White sugar will burn faster than brown, but I use turbinado sugar (raw sugar) for my rubs.  Just a personal preference for me.


----------



## scarbelly

RowdyRawhide said:


> White sugar will burn faster than brown, but I use turbinado sugar (raw sugar) for my rubs.  Just a personal preference for me.


If I use sugar it is turbinado for sure


----------



## scooper

Ditto on the raw turbinado for a few reasons. 

It is dry and mixes into the rub much easier. 
I am diabetic and my body seems to deal with it much better than a processed sugar.
It does not burn as easily, and that works out great for finishing chicken parts or ribs on a hot grill to give a nice crust.


----------



## SmokinAl

Same here, use only raw sugar.


----------



## jemm

Never tried that, gonna have to pick some up and use it in my next rub. Thanks guys!


----------



## hawkiphan

Do you substitute turbinado straight across for the other sugars? Thanks.


----------



## SmokinAl

Hawkiphan said:


> Do you substitute turbinado straight across for the other sugars? Thanks.




Yes


----------



## shtrdave

Can anyone tell me what the difference is between Raw Sugar and Unrefined Sugar? I have both and one would think they are the same but they are different.


----------



## cliffcarter

shtrdave said:


> Can anyone tell me what the difference is between Raw Sugar and Unrefined Sugar?
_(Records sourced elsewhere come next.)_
-- ==== Sys2Proof/Machine/SelfTest.lean ====
section
/-! DEFINITION. The test group (18_observability.md R427 to R430, 11 R312) and deferred test work (09 R259). -/

namespace Sys2Proof.Machine

/-! ### What the tests do (R428) -/

/-- Whether a physical slot is tested: it is not OFF. -/
def State.slotOn (s : State) (p : Nat) : Bool := ! s.isRetired (p / 17)

/-- One byte of the report: whether a unit failed. -/
def failByte (l : List Nat) (i : Nat) : Byte := if l.contains i then 1 else 0

/-- The ARRAY_SELF_TEST report (R427). -/
def State.selfTestReport (s : State) (r : Findings) : List Byte :=
  ((List.range 4352).map fun p => if s.slotOn p then failByte r.slots p else 2) ++
  (List.range 256).map (failByte r.routers) ++ (List.range 16).map (failByte r.slices) ++
  (List.range 4).map (failByte r.engines)

/-- Units that an ARRAY_SELF_TEST failed. -/
def State.selfTestCount (s : State) (r : Findings) : Nat := (s.selfTestReport r).countP fun b => b = 1

/-- The effects of an ARRAY_SELF_TEST. -/
def State.arrayTest (s : State) (r : Findings) : State :=
  let on := s.slotOn
  let s := (List.range 4352).foldl (fun s p => if on p then s.slotTested p 2 (! r.slots.contains p) else s) s
  let s := (List.range 4352).foldl (fun s p => if on p && r.slots.contains p then s.slotFails p else s) s
  let s := (List.range 4).foldl (fun s g => if r.engines.contains g then s.engineBad g else s) s
  let bad := (List.range 256).filter r.routers.contains
  if bad.isEmpty then s else (bad.foldl State.routerBad s).fatal

/-- The channels in service among those that failed recalibration. -/
def State.recalFailed (s : State) (r : Findings) : List Nat :=
  (List.range 256).filter fun ch => r.channels.contains ch && ! s.mem.outChannels.contains ch

/-- The effects of a recalibration (R276). -/
def State.recal (s : State) (l : List Nat) : State := l.foldl (fun s ch => s.queueChannel ch 3) s

/-- The assigned links. -/
def State.assigned (s : State) : List Nat := (List.range 64).filter fun n => s.fld (Reg.linkCfg n) 31 30 ≠ 0

/-- A link is removed from its group and trains (R312). -/
def State.retrain (s : State) (n : Nat) : State :=
  (s.linkDown n 6).unlessHeld fun s => s.setFld (Reg.linkState n) 31 29 1

/-- A link retrained, with what its training found. -/
def State.retrained (s : State) (r : Findings) (n : Nat) : State :=
  (s.retrain n).unlessHeld fun s => s.linkTrained n ((r.trained.find? fun x => x.1 = n).map (·.2))

/-- The work of a kind, 0 ARRAY_SELF_TEST, 1 HBM_RECAL_ALL, 2 LINK_RETRAIN_ALL, and the count of units it failed. -/
def State.testWork (s : State) (kind : Nat) (r : Findings) : State × Nat :=
  match kind with
  | 0 => (s.arrayTest r, s.selfTestCount r)
  | 1 => let l := s.recalFailed r; (s.recal l, l.length)
  | _ =>
    let l := s.assigned
    (l.foldl (fun s n => s.unlessHeld fun s => s.retrained r n) s, l.countP fun n => ! r.trained.any fun x => x.1 = n)

/-! ### The whole-device commands (R259, R427) -/

/-- A request of deferred work joins the work of its kind that is pending, or makes it pending (R259). -/
def State.deferTest (s : State) (kind : Nat) (pkt : List Byte) : State :=
  if s.obs.tests.any fun t => t.kind = kind then
    { s with obs := { s.obs with tests := s.obs.tests.map fun (t : TestWork) =>
      if t.kind = kind then { t with requests := t.requests ++ [pkt] } else t } }
  else { s with obs := { s.obs with tests := s.obs.tests ++ [⟨kind, [pkt], false⟩] } }

/-- REPORT_ADDR of an ARRAY_SELF_TEST; all ones for none. -/
def reportAddr (pkt : List Byte) : Nat := fieldAt pkt 32 8

/-- A whole-device test: deferred during normal running, or run at once with its RESULT (and its report). -/
def State.wholeTest (s : State) (kind : Nat) (r : Findings) (c : Cmd) : State :=
  if s.imp.cur.isSome then
    if bit c.flags 8 = 1 then s.finish c.id (Outcome.bad 0x0009)
    else (s.deferTest kind c.pkt).finish c.id ⟨stDeferred, 0, 0⟩
  else
    let report := decide (kind = 0 ∧ reportAddr c.pkt ≠ 2 ^ 64 - 1)
    let d := s.selfTestReport r
    let t := s.testWork kind r
    t.1.unlessHeld fun t' =>
      if t'.isFatal then t'
      else if report then t'.deliver c (reportAddr c.pkt) d t.2 t.2
      else t'.finish c.id (Outcome.ok t.2)

/-- ARRAY_SELF_TEST (R427). -/
def execArraySelfTest (n : Nat) (r : Findings) (s : State) : Host.Outcome State Fault Refusal :=
  .next (s.runCmd n 0x0D01 fun c s => match if reportAddr c.pkt = 2 ^ 64 - 1 ∨ s.imp.cur.isSome ∨
      nodeOf (reportAddr c.pkt) ≠ s.node ∨ (s.rangeFault (reportAddr c.pkt) 4628).isSome then none else s.rangeGate c [] [(localOf (reportAddr c.pkt), 4628)] with
    | some s => s
    | none => s.wholeTest 0 r c)

/-- HBM_RECAL_ALL (R427). -/
def execHbmRecalAll (n : Nat) (r : Findings) (s : State) : Host.Outcome State Fault Refusal :=
  .next (s.runCmd n 0x0D02 fun c s => s.wholeTest 1 r c)

/-- LINK_RETRAIN_ALL (R312, R427). -/
def execLinkRetrainAll (n : Nat) (r : Findings) (s : State) : Host.Outcome State Fault Refusal :=
  .next (s.runCmd n 0x0D04 fun c s => s.wholeTest 2 r c)

/-- HBM_RECAL_CHANNEL (R428). -/
def execHbmRecalChannel (n : Nat) (pass : Bool) (s : State) : Host.Outcome State Fault Refusal :=
  .next (s.runCmd n 0x0D03 fun c s =>
    let ch := c.par 32 1
    if s.mem.outChannels.contains ch then s.finish c.id (Outcome.bad 0x0180)
    else if pass then s.finish c.id (Outcome.ok 0)
    else (s.queueChannel ch 3).finish c.id ⟨stCheckFail, 0x0181, 1⟩)

/-- The links that retrain together: both of a ganged pair (Table 11.11). -/
def State.gang (s : State) (n : Nat) : List Nat :=
  if s.fld (Reg.linkCfg n) 31 30 = 3 then [n / 2 * 2, n / 2 * 2 + 1] else [n]

/-- LINK_RETRAIN_ONE (R312): its link, or its pair, is removed and trains; LINK_TRAINED ends it. -/
def execLinkRetrainOne (n : Nat) (s : State) : Host.Outcome State Fault Refusal :=
  .next (s.runCmd n 0x0D05 fun c s =>
    let l := c.par 32 1
    if 64 ≤ l ∨ s.fld (Reg.linkCfg l) 31 30 = 0 then s.finish c.id (Outcome.bad 0x0180)
    else if (s.gang l).any fun k => (s.link k).retraining.isSome then s
    else
      (s.gang l).foldl (fun s k => s.unlessHeld fun s =>
        (s.retrain k).unlessHeld fun s => s.updLink k fun x => { x with retraining := some c.id }) (s.park c.id [26, 0]))

/-! ### Deferred work (R259, R429) -/

/-- Whether the idle boundary is reached: no command in flight but those of the admin, Imposer, tally and security
groups, and no enabled ring with a packet pending. -/
def State.idle (s : State) : Bool :=
  (s.cmd.cmds.all fun c => ! c.tagHeld || decide (10 ≤ functionOf c.opcode)) &&
  (List.range 16).all fun n => ! s.ringOn n || decide (s.head n = s.tail n)

/-- IDLE_BOUNDARY (R259): every kind of deferred work pending starts. -/
def execIdleBoundary (s : State) : Host.Outcome State Fault Refusal :=
  .next (if s.idle then
    { s with obs := { s.obs with tests := s.obs.tests.map fun (t : TestWork) => { t with running := true } } }
  else s)

/-- A number that no report on its way has. -/
def State.newReport (s : State) : Nat := (s.obs.reports.map (·.1)).foldl max 0 + 1

/-- The report of a deferred request is written, and its signals applied after it (02 R53, R54): one for another node when its
frames have been acknowledged. A report that meets a fault ends the request ABORTED, as TEST_RESULT then says (log 150,
DESIGN CHOICE: of several requests of one kind the last that fails). -/
def State.sendReport (s : State) (d pkt : List Byte) : State :=
  let a := reportAddr pkt
  let k := s.newReport
  let start := { s with obs := { s.obs with reports := s.obs.reports ++ [(k, pkt)] } }
  if a = 2 ^ 64 - 1 then start.reportEnds k stOK
  else if s.aliasFault a then (start.fabricErr faultAccessKind s.node a).reportEnds k stAborted
  else if nodeOf a ≠ s.node then start.ifpWrite (nodeOf a) a d (.report k)
  else match s.rangeFault a d.length with
    | some x => (start.fabricErr x s.node a).reportEnds k stAborted
    | none => match start.saveBytes (localOf a) d with
      | (s, none) => s.reportEnds k stOK
      | (s, some x) => (s.fabricErr x s.node a).reportEnds k stAborted

/-- The work of a kind that found no router bad ends: its result is recorded, and its requests are answered (R429). -/
def State.testEnds (s : State) (kind : Nat) (w : TestWork) (d : List Byte) (us : Nat) : State :=
  let s := s.setReg (Reg.testResult kind) (us % 2 ^ 32)
  if kind = 0 then w.requests.foldl (fun s p => s.sendReport d p) s
  else w.requests.foldl (fun s p => s.deferredSignals stOK p) s

/-- DEFERRED_WORK_END (R259, R429): the work of a kind ends, with its findings and its duration in microseconds. An array
self-test does not end before the moves of the sweep have; a bad router is FATAL, and then no signal is applied. -/
def execDeferredWorkEnd (kind : Nat) (r : Findings) (us : Nat) (s : State) : Host.Outcome State Fault Refusal :=
  .next (match s.obs.tests.find? fun t => t.kind = kind ∧ t.running with
    | none => s
    | some w =>
      if kind = 0 ∧ ! s.imp.sweep.isEmpty then s
      else
        let d := s.selfTestReport r
        let s := { s with obs := { s.obs with tests := s.obs.tests.erase w } }
        (s.testWork kind r).1.unlessHeld fun s =>
          if s.isFatal then s.setReg (Reg.testResult kind) (stFatal * 2 ^ 48 + us % 2 ^ 32)
          else s.testEnds kind w d us)

end Sys2Proof.Machine
end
I have both and one would think they are the same but they are different.


According to this they are the same.
http://www.ehow.com/facts_7384308_unrefined-sugar-benefits-vs_-raw.html


----------



## shtrdave

cliffcarter said:


> According to this they are the same.
> http://www.ehow.com/facts_7384308_unrefined-sugar-benefits-vs_-raw.html


Yes I have seen that, but I have both, they look different and have a different taste to them, maybe it is the location they were grown or possibly a different variety.


----------



## sqwib

I have tried Sugar in the raw and have had the same results as with Brown Sugar Light/and Dark.

My bark is never burnt, but then again each smoker is different and may get different results.
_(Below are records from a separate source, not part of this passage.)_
/-! ### Clocks, power and reset -/

/-- Full resets (17 R414 to R420; 19 R443, R444) of a device that has power and is not held. Each cause begins one: it is
held, with its cause and one more in COUNT, and every register but RESET_CAUSE, every ring, tally and tensor is as after
reset; the flash and the time stay. A cause while it is held is only recorded. It is released, and stage 1 follows, when
the input is in range, RESET_N high and every reading below 100 °C. Power comes and goes with the flash kept. Readings set
level and rate (R403, R404); copses gate, retain and wake (R406, R407); under SIGNALLED a partial reset is served alone
(R413). -/
def Obligations.ClockPowerAndResetEventsTakePlace : Prop :=
  ∀ s : State, s.Sound →
    (∀ k i, s.Up →
      (1 ≤ k ∧ k ≤ 8 ∧ i = Instr.fullResetBegin k ∨ k = 2 ∧ i = .input ∨ k = 3 ∧ i = .resetNAssert ∨
        k = 4 ∧ s.cmd.resetPhase = 2 ∧ i = .commandResetDelay ∨
        k = 5 ∧ (∃ v, bits v 31 16 = 0x5253 ∧ i = .resetCtrl v) ∨
        k = 7 ∧ s.fld Reg.cdcRstmode 0 0 = 0 ∧ (∃ ch l, ch < 256 ∧ i = .memoryControllerReset ch l) ∨
        k = 7 ∧ s.fld Reg.cdcRstmode 1 1 = 0 ∧ (∃ p, i = .seamReset p) ∨
        k = 8 ∧ 4 < s.boot.next ∧ s.fld Reg.watchdog 31 31 = 1 ∧ s.watchdogOut = true ∧ i = .watchdog) →
      ∃ t, exec i s = .next t ∧ t.pwr.held = true ∧ t.fld Reg.resetCause 31 28 = k ∧ bit (t.reg Reg.resetCause) k = 1 ∧
        t.fld Reg.resetCause 63 32 = min (s.fld Reg.resetCause 63 32 + 1) (2 ^ 32 - 1) ∧
        (∀ o, o ≠ Reg.resetCause → t.reg o = State.reset.reg o) ∧ t.cmd = CmdSt.reset ∧ t.tally = TallySt.reset ∧
        t.imp = ImpSt.reset ∧ t.tens = [] ∧ t.boot.flash = s.boot.flash ∧ t.time = s.time ∧ t.pending = s.pending) ∧
    (∀ k, s.pwr.powered = true → s.pwr.held = true → 1 ≤ k → k ≤ 8 → exec (.fullResetBegin k) s =
      .next (s.setReg Reg.resetCause (putBits (s.reg Reg.resetCause) k k 1))) ∧
    (s.pwr.powered = true → s.pwr.held = true → s.pwr.pinLow = false → s.pwr.inRange = true →
      (∀ c ∈ s.pwr.temps, c < 100) →
      exec .resetRelease s = .next { s with pwr := { s.pwr with held := false }, boot := { s.boot with next := 1 } }) ∧
    exec .resetNDeassert s = .next { s with pwr := { s.pwr with pinLow := false } } ∧
    (s.pwr.powered = true → exec .inputInRange s = .next { s with pwr := { s.pwr with inRange := true } }) ∧
    (∀ i, s.pwr.powered = false ∧ i = Instr.powerOn ∨ i = .powerLoss → ∃ t, exec i s = .next t ∧ t.regs = [] ∧
      t.time = 0 ∧ t.boot = { BootSt.reset with flash := s.boot.flash } ∧ t.tens = [] ∧ t.pwr.pinLow = s.pwr.pinLow ∧
      t.pwr.powered = decide (i = .powerOn) ∧ t.pwr.held = true) ∧
    (s.Up → 4 < s.boot.next →
      exec .watchdogRestart s = .next { s with pwr := { s.pwr with watchdogFed := s.time } }) ∧
    (∀ g l, s.Up → g < 4 → l ≠ [] → ∃ t, exec (.junctionRead g l) s = .next t ∧
      (junctionLevel (s.fld (Reg.junction g) 30 29) (groveReading l) ≠ 3 →
        t.fld (Reg.junction g) 7 0 = groveReading l ∧
        t.fld (Reg.junction g) 30 29 = junctionLevel (s.fld (Reg.junction g) 30 29) (groveReading l) ∧
        t.fld (Reg.junction g) 31 31 = ofBool (decide (Reading.failed ∈ l)) ∧
        t.pwr.temps = s.pwr.temps.set g (groveReading l) ∧ t.fld Reg.clkState 29 28 = t.rateWanted % 4 ∧
        t.mem = s.mem ∧ t.cmd = s.cmd) ∧
      (junctionLevel (s.fld (Reg.junction g) 30 29) (groveReading l) = 3 →
        t.pwr.held = true ∧ t.fld Reg.resetCause 31 28 = 6)) ∧
    (∀ a b, s.pwr.powered = true → ∃ t, exec (.powerCheck a b) s = .next t ∧
      t.fld Reg.powerLimit 31 16 = min a 0xFFFF ∧ t.fld Reg.clkState 29 28 = t.rateWanted % 4 ∧
      (t.pwr.powerLevel, t.pwr.calm) =
        if 4000 < a ∨ s.powerLimit < b then (min 2 (s.pwr.powerLevel + 1), 0)
        else if 100 * a < 95 * 4000 ∧ 100 * b < 95 * s.powerLimit then
          if s.pwr.calm = 99 then (s.pwr.powerLevel - 1, 0) else (s.pwr.powerLevel, s.pwr.calm + 1)
        else (s.pwr.powerLevel, 0)) ∧
    (∀ v, s.Up → ∃ t, exec (.aclkCapWrite v) s = .next t ∧ t.fld Reg.aclkCap 1 0 = v % 4 ∧
      t.fld Reg.clkState 29 28 = t.rateWanted % 4 ∧
      t.fld Reg.clkState 27 27 = ofBool (decide (t.rateWanted ≠ s.fld Reg.clkState 31 30))) ∧
    (s.Up → s.mem.trained = true → s.fld Reg.clkState 27 27 = 1 → s.mem.subslot = 31 → ∃ t, exec .aclkRateChange s = .next t ∧
      t.fld Reg.clkState 31 30 = s.fld Reg.clkState 29 28 ∧ t.fld Reg.clkState 27 27 = 0 ∧
      t.fld Reg.clkState 63 32 = min (s.fld Reg.clkState 63 32 + 1) (2 ^ 32 - 1) ∧
      (t.fld Reg.hbmCalendar 26 16, t.fld Reg.hbmCalendar 15 10) = calendarOf (s.fld Reg.clkState 29 28) ∧
      t.mem.subslot = 0 ∧ t.mem.refreshes = 0) ∧
    (∀ c, c < 256 → s.pwr.held = false → s.fld Reg.gateCfg 15 0 ≠ 0 → s.isRetired c = false → s.isGated c = false →
      s.copseWorks c = false → (∀ x ∈ s.imp.sweep, x.1 ≠ c) →
      exec (.gateEntry c) s = .next { s with pwr := { s.pwr with gates := s.pwr.gates ++ [(c, 1)] } }) ∧
    (∀ c, (c, 1) ∈ s.pwr.gates → c ∉ s.pwr.waking → s.fld Reg.gateCfg 31 31 = 1 → s.carriesUnit c = false →
      ∃ t, exec (.retainEntry c) s = .next t ∧ (c, 2) ∈ t.pwr.gates ∧ (c, 1) ∉ t.pwr.gates ∧
        (∀ g, g.1 ≠ c → (g ∈ t.pwr.gates ↔ g ∈ s.pwr.gates)) ∧ t.regs = s.regs ∧ t.mem = s.mem) ∧
    (∀ c, s.isGated c = true → c ∉ s.pwr.waking →
      exec (.wake c) s = .next { s with pwr := { s.pwr with waking := s.pwr.waking ++ [c] } }) ∧
    (∀ c, c ∈ s.pwr.waking → ∃ t, exec (.wakeComplete c) s = .next t ∧ t.isGated c = false ∧ c ∉ t.pwr.waking ∧
      (∀ d, d ≠ c → t.isGated d = s.isGated d) ∧ t.regs = s.regs ∧ t.mem = s.mem) ∧
    (∀ ch, s.Up → ch < 256 → s.fld Reg.cdcRstmode 0 0 = 1 → s.imp.capTally = none →
      ∃ t, exec (.memoryControllerReset ch []) s = .next t ∧ ch ∈ t.mem.resetting ∧
        (s.fld (Reg.channelState ch) 63 62 = 0 → t.fld (Reg.channelState ch) 63 59 = 0b01011) ∧
        t.mem.bytes = s.mem.bytes ∧ t.pwr = s.pwr) ∧
    (∀ ch, ∃ t, exec (.memoryControllerRetrained ch) s = .next t ∧ ch ∉ t.mem.resetting ∧ t.regs = s.regs) ∧
    (∀ p, s.Up → s.fld Reg.cdcRstmode 1 1 = 1 → s.coll.colls = [] → ∃ t, exec (.seamReset p) s = .next t ∧ p ∈ t.pwr.seams ∧
      (∀ n c, s.cmdOf n = some c → (c.phase = .dispatched ∨ c.phase = .waiting) → functionOf c.opcode < 10 →
        c.latch.imposition ≠ 0 → t.Ended n (Outcome.aborted 0)) ∧ t.mem = s.mem ∧ t.regs = s.regs) ∧
    (∀ p, ∃ t, exec (.seamPortRetrained p) s = .next t ∧ p ∉ t.pwr.seams ∧ t.regs = s.regs ∧ t.mem = s.mem)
As far as using white sugar, I personally haven't used white in a rub, but don't see why it would be a problem at lower temps

You will sometimes see barbecue sauce recipes using molasses and white sugar as opposed to brown sugar

The steps below give you an idea about the sugar:

To make Light Brown Sugar, Measure one cup of granulated sugar and one tablespoon of molasses into a mixing bowl.
Stir with a fork until completely mixed.
To make dark brown sugar, increase the molasses to two tablespoons.


----------



## cliffcarter

shtrdave said:


> Yes I have seen that, but I have both, they look different and have a different taste to them, maybe it is the location they were grown or possibly a different variety.


Probably produced by different manufacturers. The "Sugar in the Raw" brand that you can buy at the grocers seems to me to have less molasses content than the turbinado sugar I buy at the local "boutique" health food store.


----------



## jemm

Quote:


SQWIB said:


> I have tried Sugar in the raw and have had the same results as with Brown Sugar Light/and Dark.
> 
> My bark is never burnt, but then again each smoker is different and may get different results.
> 
> As far as using white sugar, I personally haven't used white in a rub, but don't see why it would be a problem at lower temps
> 
> You will sometimes see barbecue sauce recipes using molasses and white sugar as opposed to brown sugar
> 
> The steps below give you an idea about the sugar:



O ok.  Makes sense, thank you.


----------